View on GitHub

Linear-regression

A simple linear regression machine learning program

Download this project as a .zip file Download this project as a tar.gz file

linear-regression

A simple linear regression machine learning program, written in Python 3.4.1

Dependencies

Numpy: http://www.numpy.org/
Docopt: http://www.docopt.org/

You should not have to install these manually if you follow the instructions under 'Installation'.

Installation

Click the download tar.gz or download .zip button at the top-right of this page. Extract the files within to somewhere you can find.
Install setuptools
In a command prompt, navigate to where you extracted the tar.gz or .zip on your computer. You should see setup.py.
Run

> python setup.py install
# do not use 'pip install .', this is just a script

You should now be able to run 'regress.py' directly

Training Sets and Testing Sets

regress.py will use the training set to learn a weight matrix that it will apply to the attributes of each entry in the testing set to predict that entry's category. It will compare its prediction to the actual category and see if its prediction is correct. After all entries are processed, it will report its overall accuracy.

The training set must contain at least one example of every category present in the testing set.

Data Format

Delimiter separated numbers (as specified with the --delimiter flag. defaults to a comma), with category being the first number. For example, with 3 categories, you can represent each category as 1 2 or 3. Each entry should be on a new line.

Category must be an integer. Categories should be in sequence, though they do not have to start from 1.

The following data

1,5.1,3.5,1.4,0.2
2,3.1,1.5,2.4,0.4

represents two entries, the first of category 1 and the second of category 2.

Example data are in the data/iris and data/wine folders.

Entries with a different number of attributes than the maximum in the training dataset are ignored.

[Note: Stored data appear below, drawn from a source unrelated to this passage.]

-- ==== Sys2Proof/WellFormed.lean ====
section
/-! DEFINITION. Which instructions stand for a descriptor: the one restriction on an operand that a
constructor's type does not already carry (30_encoding.md R75, 41_operations.md R113). -/

namespace Sys2Proof

/-- The CTRL words that select a command: NOP, INIT and CHECK (R75). -/
def isCommandWord (w : Word) : Bool := w == 0x00000000#32 || w == 0x00000001#32 || w == 0x00000002#32

/-- CTRL_ILLEGAL carries a WDATA "in 0x00000003..0xFFFFFFFF" (R113); every other constructor's
operands take every value of their type. -/
def Instr.wf : Instr → Bool
  | .ctrlIllegal w => !isCommandWord w
  | .buserrSizeByte _ _ _ | .buserrSizeHalf _ _ _ | .buserrSizeReserved _ _ _ => true
  | .buserrAlign1 _ _ _ | .buserrAlign2 _ _ _ | .buserrAlign3 _ _ _ => true
  | .buserrUnmapped _ _ => true
  | .rdCtrl | .rdStatus | .rdData8 | .rdData32 | .rdExpect | .rdResult | .rdCount => true
  | .ctrlNop | .init | .check => true
  | .wrStatus _ | .feed8 _ | .feed32 _ | .wrExpect _ | .wrResult _ | .wrCount _ => true

end Sys2Proof
end

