-- ==== Sys2Proof/Machine/State.lean ====
section
/-! DEFINITION. The state: the unit's own (10_state.md R35), the last response (30_encoding.md R71), and two
fields of the model: the host's events not yet taken and the record of the host run's faults. Plain data. -/

namespace Sys2Proof.Machine

/-- What counts as a fault of the host's run (92_eei_decisions.md D25, 60_exceptions.md R161 codes 1 to 4). A
step RECORDS these in `State.faults` and goes on ("recorded, never cleared, never final", D25; "After any
error the unit is immediately ready for the next transaction", R168). No meaning and no step stops with one
(assumption 6). -/
inductive Fault where
  /-- Code 1: SIZE was not `10` (R129). Recorded by the three BUSERR_SIZE meanings. Safe: the state is as R160 says. -/
  | busErrSize
  /-- Code 2: a word access with ADDR[1:0] not `00` (R130). Recorded by the three BUSERR_ALIGN meanings. Safe. -/
  | busErrAlign
  /-- Code 3: a word access at offset 0x1C (R131). Recorded by the BUSERR_UNMAPPED meaning. Safe. -/
  | busErrUnmapped
  /-- Code 4: CTRL written with a value other than 0, 1, 2 (R113, R162). Recorded by the CTRL_ILLEGAL meaning. Safe. -/
  | cmdErr
  deriving DecidableEq, Repr

/-- Why the model would give a transaction no meaning. -/
inductive Refusal where
  /-- An arm of exec without a meaning. No arm of this model answers it: every row of the opcode table has its meaning. Safe. -/
  | notModelled (mnemonic : String)
  deriving DecidableEq, Repr

/-- What the host's side presents to the unit, one event a step (00_scope.md R11). -/
inductive HostEvent where
  /-- A transaction on the unit's port, as its 40-bit descriptor (R70). -/
  | transaction (t : Descriptor)
  /-- A bus access at an absolute address; it reaches the unit only inside the window (R51). -/
  | access (we : Bool) (size : Size) (address : Nat) (wdata : Word)
  /-- The reset input applied, between two transactions (R180). -/
  | reset
  deriving DecidableEq, Repr

/-- What of a host event arrives at the unit. -/
inductive Delivery where
  /-- A transaction arrives. -/
  | transaction (t : Descriptor)
  /-- The reset input is applied. -/
  | reset
  /-- "Addresses outside BASE .. BASE + 0x1F do not reach the unit" (R51). -/
  | notForUnit
  deriving DecidableEq, Repr

/-- The unit's complete state, the tuple of R35. STATUS[31:4] has no storage (R24). -/
structure UnitState where
  /-- S, the running CRC state, before the final XOR (R21). -/
  regS : Word
  /-- COUNT, the bytes fed since the last INIT or reset, modulo 2^32 (R22). -/
  count : Word
  /-- EXPECT, the value CHECK compares against (R23). -/
  expect : Word
  /-- STATUS.DONE, bit 0 (R24). -/
  done : Bool
  /-- STATUS.MATCH, bit 1 (R24, R26). -/
  matched : Bool
  /-- STATUS.CMDERR, bit 2, sticky (R24, R27). -/
  cmdErr : Bool
  /-- STATUS.CNTOVF, bit 3, sticky (R24, R27). -/
  cntOvf : Bool
  deriving DecidableEq, Repr

/-- The unit's reply to a transaction, `(rdata[31:0], err[0])` (R71). -/
structure Response where
  rdata : Word
  err : Bool
  deriving DecidableEq, Repr

/-- The machine's state. -/
structure State where
  /-- The unit's own state (R35). -/
  unit : UnitState
  /-- The response to the last transaction, none before the first (R70, R71; assumption 4). -/
  response : Option Response
  /-- The MODEL's field: the host's events not yet taken, oldest first (R11, R60; assumption 2). -/
  pending : List HostEvent
  /-- The MODEL's field: the faults of the host's run, oldest first (D25; assumption 5). -/
  faults : List Fault
  deriving DecidableEq, Repr

/-- "After reset, every piece of state has a specified value. None is unspecified" (R37, R180). -/
def UnitState.reset : UnitState where
  regS := 0xFFFFFFFF#32
  count := 0x00000000#32
  expect := 0x00000000#32
  done := false
  matched := false
  cmdErr := false
  cntOvf := false

/-- The machine right after reset (R37): no transaction has been answered, none waits, no fault is recorded. -/
def State.reset : State where
  unit := UnitState.reset
  response := none
  pending := []
  faults := []

end Sys2Proof.Machine
end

For example,

Training

1,5.1,3.5,1.4
1,5.1,3.5,1.4,0.2
2,3.1,1.5,2.4

Testing

1,5.7,4.4,1.5
1,5.4,3.9,1.3,0.4
1,5.1,3.5,1.4,0.3,0.7

will be interpreted as

Training

1,5.1,3.5,1.4,0.2

Testing

1,5.4,3.9,1.3,0.4

Example Usage

> regress.py TRAINING_SET TESTING_SET
Results:  correct/total
Accuracy: n%

> regress.py TRAINING_SET TESTING_SET --weight
W =
[[W1]
 [W2]
  .
  .
  .
 [Wm]]
Results:  correct/total
Accuracy: n%

> regress.py TRAINING_SET TESTING_SET --verbose
Category 1: correct/total, %
Category 2: correct/total, %
.
.
.
Category N: correct/total, %
Results:  correct/total
Accuracy: n%

> regress.py TRAINING_SET TESTING_SET --delimiter=" : "
Results:  correct/total
Accuracy: n%

--delimiter=" : " means your data looks like

1 : 0.7 : 0.9 : 2.5

--delimiter=, means your data looks like

1,0.7,0.9,2.5